Early in the set, a cigarette was thrown on stage, which quickly turned into at least a pack’s worth by show’s end. Sandwith addressed the cigarettes, at one point saying, “Look at all these tripping hazards. How am I supposed to do my jumps?” The crowd’s enthusiasm never faltered during the non-stop set. Security ping-ponged the front of the crowd catching crowd surfers as they were let down (one of which suspiciously looked like Jacob Corenflos of Nashville’s To Go Records, but maybe my eyes deceived me). After each riff, Sandwich would dramatically point to guitarist Josh Hardy as the crowd erupted in cheers. After a run of some of The Chats’ most popular songs, Sarah Greenwell joined them on the stage for a cover of a GYMSHORTS song while she mimicked Sandwith’s pointing. She also returned a singular boot that had somehow ended up on stage three songs earlier. Was it Crutches’? We’ll never know.
After Greenwell left the stage, Sandwith yelled, “This next one’s in Spanish,” before counting in their hit “Smoko” in French. Surprisingly, “Smoko” did not receive nearly as much reaction from the crowd as more recent hits “6L GTR” and “Struck by Lightning.” They closed the night with “Pub Feed,” as the crowd thrashed around to one last song.

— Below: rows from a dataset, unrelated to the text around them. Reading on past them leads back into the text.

-- ==== Sys2Proof/Machine/Memory.lean ====
section
/-! DEFINITION. A memory of bytes in canonical form: reading, writing, the form. The spec's Memory is "byte array"
of a fixed length (10_state.md R37, R39, R44); the length of each is checked where it is accessed (Ops.lean). -/

namespace Sys2Proof.Machine

/-- The byte at an address; an unlisted address reads as 0 (the reset contents, R50). -/
def Memory.read : Memory → Nat → Byte
  | [], _ => 0
  | (b, w) :: rest, a => if b = a then w else Memory.read rest a

/-- Leaves address a unlisted. -/
def Memory.erase : Memory → Nat → Memory
  | [], _ => []
  | (b, w) :: rest, a => if b = a then Memory.erase rest a else (b, w) :: Memory.erase rest a

/-- Puts an entry before the first one at the same or a higher address. -/
def Memory.insert : Memory → Nat → Byte → Memory
  | [], a, v => [(a, v)]
  | (b, w) :: rest, a, v =>
    if a ≤ b then (a, v) :: (b, w) :: rest else (b, w) :: Memory.insert rest a v

/-- Writes one byte; writing 0 leaves the address unlisted, so the canonical form is kept. -/
def Memory.write (m : Memory) (a : Nat) (v : Byte) : Memory :=
  if v = 0 then m.erase a else (m.erase a).insert a v

/-- Every entry lies at `lo` or above and below `size`, addresses strictly rise, no entry is 0. -/
def Memory.wfFrom (size : Nat) : Nat → Memory → Bool
  | _, [] => true
  | lo, (a, v) :: rest => decide (lo ≤ a) && decide (a < size) && decide (v ≠ 0) && Memory.wfFrom size (a + 1) rest

/-- The canonical form of a memory with `size` bytes. -/
def Memory.wf (size : Nat) (m : Memory) : Bool := Memory.wfFrom size 0 m

/-- Writes consecutive bytes from an address up. -/
def Memory.writeBytes : Memory → Nat → List Byte → Memory
  | m, _, [] => m
  | m, a, v :: rest => Memory.writeBytes (m.write a v) (a + 1) rest

/-- Bytes in main memory (R39). -/
def memSize : Nat := 65536

/-- Entries in each header table (R37). -/
def hdrSize : Nat := 256

/-- Bytes in the framebuffer (R44). -/
def fbSize : Nat := 9360

end Sys2Proof.Machine
end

Seeing The Chats live is nothing short of an adventure. It’s rare to experience punk shows at venues as large as Brooklyn Bowl, and The Chats possess an impressive power to command a large crowd with very little. Their ability to remain locked in, despite the racing tempo and deceiving difficulty of their songs, further solidifies their immense talent regardless of their goofy demeanor. I just need to remember to bring some smokes next time as a token of my appreciation.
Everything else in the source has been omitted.